Mother nature, the ultimate artist, was, naturally, well represented. Scented geraniums (pelargonium) were abundant in several displays, probably because they have been named the Herb of the Year for 2006. If you aren't familiar with these magical beauties, you're in for an olfactory treat. You'll have another opportunity to get acquainted with them at the upcoming Pennsylvania Herb Festival April 7 and 8 at the York, Pa., Fairgrounds. Cultivated for their scented leaves rather than their blooms, these African natives were introduced in Europe in the early 1600s, according to the Herb Festival Web site (www.paherbfestival.com). By the late 1800s, more than 150 varieties were available in the U.S. from nursery catalogs. Pelargonium leaves are soft and fuzzy like their more famous, big-blooming cousins. It's a delight to pinch them between your fingers and enjoy the scent, which, depending on the variety, will smell like lemons, limes, roses, mint, pineapple, or chocolate. These tender perennials are wonderful potted plants, indoors or out, and require little care. Snipping leaves to flavor sugar, herbal vinegar or ice cream will just increase the fullness of the plant.
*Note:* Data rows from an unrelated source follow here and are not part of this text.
/-- The member's part of LOAD_SHARD (R316 to R321, R324, R325): the manifest is read, in up to four tries, and judged. A manifest of another
shape than R316 to R318 give is refused as one that fails R320 (DESIGN CHOICE, log 135). The bank holds a copy of the manifest (R323). -/
def Dev.beginLoad (d : Dev) (p : Nat) (e : ShardEntry) : Dev :=
  let c := d.commit p
  let b := c.inactive
  let reads := if e.manifest.isSome then 1 else 4
  let d := d.forAll (List.range reads) fun d _ => d.send (.hostRead p e.manAddr e.manLen.toNat)
  let marked := (d.setCommit p (c.setState b 1)).setBank p b BankInfo.empty
  match e.manifest with
  | none => marked.failLoad p St.shardMissing
  | some x =>
    if c.bank.isSome ∧ c.version = x.version ∧ c.dig (1 - b) = x.digest then d.reportLoad p 0 St.success
    else if !d.manifestOk p e.member x || !x.shaped e.manLen.toNat then marked.failLoad p St.shardCorrupt
    else if bytesOfPart x.chunks 3 > 520093696 then marked.failLoad p St.scheduleTooLarge
    else
      let d := marked.unitWrite p (d.kindBase b + 0xF9F10000) x.bytes
      (d.setLoad p (some { version := x.version, digest := x.digest, member := e.member, bank := b, chunks := manifestChunks x e.chunkBase,
                           got := [], only := none, recovery := false })).issueReads p

/-- The table names every member of the job exactly once (R321). -/
def Dev.tableComplete (d : Dev) (p : Nat) (table : List ShardEntry) : Bool :=
  (d.memberList p).all fun m => (table.filter fun e => e.member == m).length == 1

/-- LOAD_SHARD at a member; the lead also keeps the command until every member has reported (R321, R325). The gateway has refused it where one
was outstanding. -/
def Dev.loadShard (d : Dev) (o : Origin) (table : List ShardEntry) : Dev :=
  let p := o.partition
  let lead := d.isLead p
  if !d.tableComplete p table then (if lead then d.complete o 0x40 St.fieldInvalid 0 else d)
  else if (d.job p).loading.isSome ∨ (d.job p).drain.isSome ∨ (d.load p).isSome ∨ (d.committing p).isSome then
    (if lead then d.complete o 0x40 St.replacementBusy 0 else d)
  else
    let d := if lead then d.updJob p fun j => { j with loading := some { origin := o, waiting := d.memberList p, failed := [] } } else d
    match d.memberIndex p with
    | none => d
    | some m => match table.find? (fun e => e.member == m) with
      | none => d
      | some e => d.beginLoad p e

/-- The checksum cell of logical row and group: nearest, ties away from zero, clipped (R52). -/
def checkCell (sum : Int) : Int :=
  let n := (2 * sum.natAbs + 16) / 32
  clampInt (-8) 7 (if sum < 0 then -(n : Int) else n)

/-- The sum of group `g` of a row of weights. -/
def groupSum (ws : List (BitVec 4)) (g : Nat) : Int := (((ws.drop (128 * g)).take 128).map BitVec.toInt).sum

/-- The 258 bytes of an image row: 512 data cells and 4 checksum cells (R323). -/
def imageRow (ws : List (BitVec 4)) : List Byte :=
  let cells : List (BitVec 4) := ws ++ List.replicate (512 - ws.length) 0
  let all := cells.take 512 ++ (List.range 4).map fun g => BitVec.ofInt 4 (checkCell (groupSum cells g))
  (List.range 258).map fun i => all.getD (2 * i + 1) 0 ++ all.getD (2 * i) 0

/-- The part of a shard that a content belongs to (R315). -/
def partOf (x : ChunkContent) : Nat :=
  match x with
  | .tile _ => 1
  | .scales _ | .staticRows _ | .outlierWeights _ => 2
  | .dahlia .. => 4
  | _ => 3

/-! ### The tile part (R315, R323, R325) -/

/-- How many 512-row and 512-column bands the placement table gives a layer: its matrix is that large, partial tiles filled up (R315). -/
def rowBands (ps : List Placed) (layer : Nat) : Nat := (ps.filter fun x => x.layer == layer).foldl (fun m x => max m (x.rowBand + 1)) 0
def colBands (ps : List Placed) (layer : Nat) : Nat := (ps.filter fun x => x.layer == layer).foldl (fun m x => max m (x.colBand + 1)) 0

/-- Bytes of a layer's matrix. -/
def matrixBytes (ps : List Placed) (layer : Nat) : Nat := 131072 * rowBands ps layer * colBands ps layer

/-- First byte in the tile part of row `r` of a placed tile: the matrices lie in ascending layer ID, and each is row-major across every
column band (R315, R325). -/
def tileAt (ps : List Placed) (x : Placed) (r : Nat) : Nat :=
  let before := ((ps.map (·.layer)).dedup.filter fun l => decide (l < x.layer)).map (matrixBytes ps)
  before.sum + 256 * ((512 * x.rowBand + r) * colBands ps x.layer + x.colBand)

/-- Two weights, low nibble first (R315). -/
def nibbles (b : Byte) : List (BitVec 4) := [b.extractLsb' 0 4, b.extractLsb' 4 4]

/-- The weights of row `r` of a placed tile, gathered from the tile part; none where the part ends before it (R315, R325). -/
def tileRow (ps : List Placed) (part : List Byte) (x : Placed) (r : Nat) : List (BitVec 4) :=
  ((part.drop (tileAt ps x r)).take 256).flatMap nibbles

/-- The bytes of the tile part, chunk after chunk. -/
def tilePart (all : List ChunkContent) : List Byte := all.flatMap fun x => match x with | .tile bs => bs | _ => []

/-! ### Laying a bank (R323) -/

/-- What a chunk's content adds to what the bank's correction and schedule halves hold (R315, R323). -/
def BankInfo.lay (i : BankInfo) (content : ChunkContent) : BankInfo :=
  match content with
  | .tile _ | .dahlia .. | .work .. => i
  | .scales es => { i with scales := i.scales ++ es }
  | .staticRows es => { i with statics := i.statics ++ es }
  | .outlierWeights es => { i with outliers := i.outliers ++ es }
  | .placement es => { i with placement := i.placement ++ es }
  | .program c ws => { i with programs := i.programs ++ ws.map fun w => (c, w.1, w.2) }
  | .handles c es n => { i with handles := i.handles ++ es.map (fun e => (c, e.1, e.2)), caches := i.caches ++ [(c, n)] }
  | .slots c es => { i with slots := i.slots ++ es.map fun e => (c, e.1, e.2) }
  | .baseSlots g es => { i with baseSlots := i.baseSlots ++ es.map fun e => (4096 * g + e.1, e.2) }
  | .guards es => { i with guards := i.guards ++ es }
  | .layers es => { i with layers := i.layers ++ es }
  | .symbols rs => { i with symbols := true, ranges := i.ranges ++ rs }
  | .embedding first n other => { i with params := { i.params with embedFirst := first, embedCount := n, embedOther := other } }
  | .jobParams v s pb cl dm bf w h pl =>
    { i with params := { i.params with vocab := v, streams := s, posBytes := pb, ctxLimit := cl, demand := dm, kvBf16 := bf, weights := w, hops := h, plan := pl } }

/-- The residues that the checksum cells of a row leave, by group (R52, R323). -/
def rowResidues (x : Placed) (r : Nat) (ws : List (BitVec 4)) : List (Nat × Nat × Int) :=
  (List.range 4).map fun g => (62 * x.cluster + x.ltile, 4 * r + g, groupSum ws g - 16 * checkCell (groupSum ws g))

/-- The residues of every row that the tile part holds. -/
def residuesOf (ps : List Placed) (part : List Byte) : List (Nat × Nat × Int) :=
  ps.flatMap fun x => (List.range 512).flatMap fun r =>
    let ws := tileRow ps part x r
    if ws.isEmpty then [] else rowResidues x r ws

/-- Writes the images of the placed tiles into bank `b`, with their checksum cells (R52, R323). -/
def Dev.layImages (d : Dev) (p b : Nat) (ps : List Placed) (part : List Byte) (sel : Nat → Bool) : Dev :=
  d.forAll (ps.filter fun x => sel x.cluster) fun d x => d.forAll (List.range 512) fun d r =>
    let ws := tileRow ps part x r
    if ws.isEmpty then d else d.unitWrite p (d.imageBase b x.cluster x.ltile + 258 * r) (imageRow ws)

/-- Writes the digests of the clusters at 0xF9F0_0000 of bank `b`, 48 bytes each (R323). The digests themselves are free values (log 172). -/
def Dev.layDigests (d : Dev) (p b : Nat) (cs : List Nat) : Dev :=
  d.forAll cs fun d c => (d.unitWrite p (d.kindBase b + 0xF9F00000 + 48 * c) (bytesOf (Config.freeBits d.fresh 384) 48)).draw

/-- Writes the Dahlia weights into the half of bank `b` (R323). -/
def Dev.layDahlia (d : Dev) (p b : Nat) (all : List ChunkContent) : Dev :=
  d.forAll all fun d x => match x with
    | .dahlia off bytes => d.unitWrite p (d.kindBase 8 + 2147483648 * b + off) bytes
    | _ => d

/-- The handle entries of a cluster are valid ranges that do not overlap and end below the cache (R223). -/
def handlesFit (es : List U32) (cache32 : BitVec 4) : Bool :=
  let rs := (es.filter fun e => e.getLsbD 31).map fun e => (fieldNat e 8 0, fieldNat e 19 10)
  let top := 512 - 32 * min 8 cache32.toNat
  rs.all (fun r => decide (1 ≤ r.2) && decide (r.1 + r.2 ≤ top))
    && rs.zipIdx.all fun x => (rs.take x.2).all fun y => decide (x.1.1 + x.1.2 ≤ y.1) || decide (y.1 + y.2 ≤ x.1.1)

/-- The engines on which a kind of work may be placed (R143). -/
def mayRunOn (k : WorkKind) : List WorkEngine :=
  match k with
  | .linear => [.tiles, .correctionUnit]
  | .residualAdd | .gatedActivation | .rotary | .columnPatch | .shadowSample => [.correctionUnit]
  | .decodeAttention => [.lupin]
  | .standIn => [.dahlia, .correctionUnit]
  | .normalisation | .prefillAttention | .embedding | .head | .sensitive | .tuning => [.dahlia]

/-- What a chunk's content is refused for by itself: SHARD_CORRUPT (R82, R96, R105, R324), SCHEDULE_TOO_LARGE (R211) or
UNSUPPORTED_CAPABILITY (R30, R143, R158); 0 for nothing. -/
def contentStatus (content : ChunkContent) : Byte :=
  match content with
  | .scales es => if es.all fun e => bf16Finite e.2.2 then 0 else St.shardCorrupt
  | .staticRows es => if es.all fun e => decide (e.2.2.length ≤ 16) && e.2.2.all fun r => decide (r < 512) then 0 else St.shardCorrupt
  | .outlierWeights es =>
    if es.all fun e => e.2.all fun w => bf16Finite w.2.2 && decide (w.1 < 512) && decide (w.2.1 < 512) then 0 else St.shardCorrupt
  | .program _ ws => if ws.all fun w => decide (w.1 < 65536) then 0 else St.scheduleTooLarge
  | .guards es => if es.all fun e => decide (2 * e.guard ≤ e.slot) then 0 else St.shardCorrupt
  | .work es scalarView => if !scalarView && es.all fun e => (mayRunOn e.1).contains e.2 then 0 else St.unsupportedCapability
  | .jobParams _ s pb _ _ _ _ _ _ => if decide (s * pb ≤ 16320) then 0 else St.unsupportedCapability
  | _ => 0

/-- The outlier-weight list of a tile, whatever chunks brought it. -/
def BankInfo.outlierList (i : BankInfo) (idx : Nat) : List (Nat × Nat × U16) := (i.outliers.filter fun e => e.1 == idx).flatMap Prod.snd

/-- A tile's outlier-weight list is in order without duplicates and within its limit, and its cells hold 0 in the tile part (R98, R324). -/
def BankInfo.outliersOk (i : BankInfo) (part : List Byte) (idx : Nat) (ws : List (Nat × Nat × U16)) : Bool :=
  let keys := ws.map fun w => 512 * w.1 + w.2.1
  decide (ws.length ≤ 2048) && (keys.zip (keys.drop 1)).all (fun k => decide (k.1 < k.2))
    && ws.all fun w => match i.placement.find? fun x => x.cluster == idx / 62 && x.ltile == idx % 62 with
      | some x => decide ((tileRow i.placement part x w.1).getD w.2.1 0 = 0)
      | none => true

/-- The layer of a symbol range that names none (R433; log 172). -/
def noLayer : U16 := 0xFFFF

/-- What can only be judged with every part there: tiles and layers lie in the placement table, whose clusters are the partition's, and the tile
part is not longer than their matrices; each tile's outlier weights are as R98 asks, with their cells 0, and at most 0.5 % of a layer's cells; a
pair of tile and layer has at most 16 static rows (R96, R98, R324, R400; log 172). -/
def Dev.bankConsistent (d : Dev) (p : Nat) (i : BankInfo) (part : List Byte) : Bool :=
  let placed := fun (idx : Nat) => i.placement.any fun x => x.cluster == idx / 62 && x.ltile == idx % 62
  let layer := fun (l : Nat) => i.placement.any fun x => x.layer == l
  let tiles := (i.outliers.map Prod.fst).dedup
  let pairs := (i.statics.map fun e => (e.1, e.2.1)).dedup
  i.placement.all (fun x => d.clusterOwner x.cluster == some p && decide (x.ltile < 62))
    && decide (part.length ≤ (((i.placement.map (·.layer)).dedup).map (matrixBytes i.placement)).sum)
    && i.scales.all (fun e => placed e.1) && i.statics.all (fun e => placed e.1 && layer e.2.1)
    && i.outliers.all (fun e => placed e.1) && i.layers.all (fun l => layer l.1)
    && i.guards.all (fun g => layer g.layer) && i.ranges.all (fun r => r.layer == noLayer || layer r.layer.toNat)
    && tiles.all (fun t => i.outliersOk part t (i.outlierList t))
    && pairs.all (fun k => decide ((((i.statics.filter fun e => e.1 == k.1 && e.2.1 == k.2).map fun e => e.2.2.length).sum) ≤ 16))
    && i.layers.all fun l =>
      let mine := i.outliers.filter fun e => i.placement.any fun x => x.layer == l.1 && x.cluster == e.1 / 62 && x.ltile == e.1 % 62
      decide (200 * ((mine.map fun e => e.2.length).sum) ≤ l.2)

/-- The handle tables of every cluster, and the cache below which they end, fit (R223, R224). -/
def BankInfo.handlesFit (i : BankInfo) : Bool :=
  ((i.handles.map Prod.fst).dedup).all fun c =>
    let last := fun (n : Nat) => ((i.handles.reverse.find? fun e => e.1 == c && e.2.1 == n).map fun e => e.2.2).toList
    let cache := ((i.caches.reverse.find? fun e => e.1 == c).map Prod.snd).getD 0
    Machine.handlesFit ((List.range 64).flatMap last) cache

/-- A member begins its commit of a version: its tiles are to be programmed from the inactive bank, and cached images go (R329,
step 1). A member whose active bank already holds the version does nothing (R330). -/
def Dev.beginCommit (d : Dev) (p : Nat) (version : U32) : Dev :=
  let c := d.commit p
  let b := c.inactive
  if (d.committing p).isSome ∨ c.state b ≠ 2 ∨ c.ver b ≠ version ∨ (c.bank.isSome ∧ c.version = version) then d
  else
    let d := d.setCommitting p (some (BitVec.ofNat 2 (b + 1)))
    let d := d.dropLines (d.partClusters p) fun l => match l with | .imageRow .. | .imageCol .. => true | _ => false
    d.orderProgramming p b

/-- A tile that has nothing to hold is left BLANK, through the tile reset (R66, R332, R389). -/
def Dev.blankTile (d : Dev) (k : Nat) : Dev :=
  if (d.tile k).state = .retired then d else (d.resetTile k).updTile k fun t => { t with progWait := false }

/-- The partition cannot serve any more: the bank is invalid, ACTIVE is none, the tiles are left BLANK, and the host hears of it (R332). -/
def Dev.loseShard (d : Dev) (p : Nat) : Dev :=
  let c := d.commit p
  let d := match c.bank with | some b => d.setCommit p { c.setState b 3 with active := 0 } | none => d
  let d := d.forAll ((d.partClusters p).flatMap tilesOf) Dev.blankTile
  (((d.updJob p fun j => { j with rebuilding := false, digestOk := false }).setLoad p none).reportBanks p).event (.shardUnrecoverable p)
Another showstopper was a black pussy willow displayed by Ott's Horticultural Center. S. gracilistyla melanostachys is similar to the common pussy willow we're all familiar with, except that the catkins are not gray, but a deep, purple-black. Imagine that in a floral arrangement with some corkscrew willow branches and forsythia. See what I mean? Just a few minutes taking in the sights and scents, and your own artistic ideas bloom forth. At press time, Ott's was sold out of this plant, but watch for black pussy willows, as their exotic looks will surely make them a hot commodity this season.

Artist Emily Shoey of Littlestown, Pa., takes the centuries-old form of a Dutch bulb vase, traditionally found in Delftware, and recreates it in clay with a Majolica glaze. Shoey, who says she loves to draw and paint, hand paints her ceramic pieces with stylized botanical designs. She also makes concrete stepping stones impressed with leaves of native and exotic plants. You'll have another opportunity to see her unique work next at a Garden Craft Faire, June 2 and 3 at Alloway Creek Gardens & Herb Farm in Littlestown (www.allowaycreek.com).

Finally, Terracycle Plant Food and the Smithsburg High School students selling it at the show were another sort of inspiration. Terracycle (www.terracycle.net) is an environmentally-friendly fertilizer made by a process of feeding organic waste such as vegetable peels, coffee grounds and eggshells to millions of worms. The worm castings are liquified and bottled in recycled soda bottles. The company enlists the help of students all over the country to collect bottles, and in return, donates money to the school or to charities. David Kurz, a sophomore at Smithsburg and president of the school's Environmental Club, says the most important thing he's learned by being involved in the project is that "you can make something out of garbage, help the environment, and make a profit."

Just shows what's possible, with a little creativity!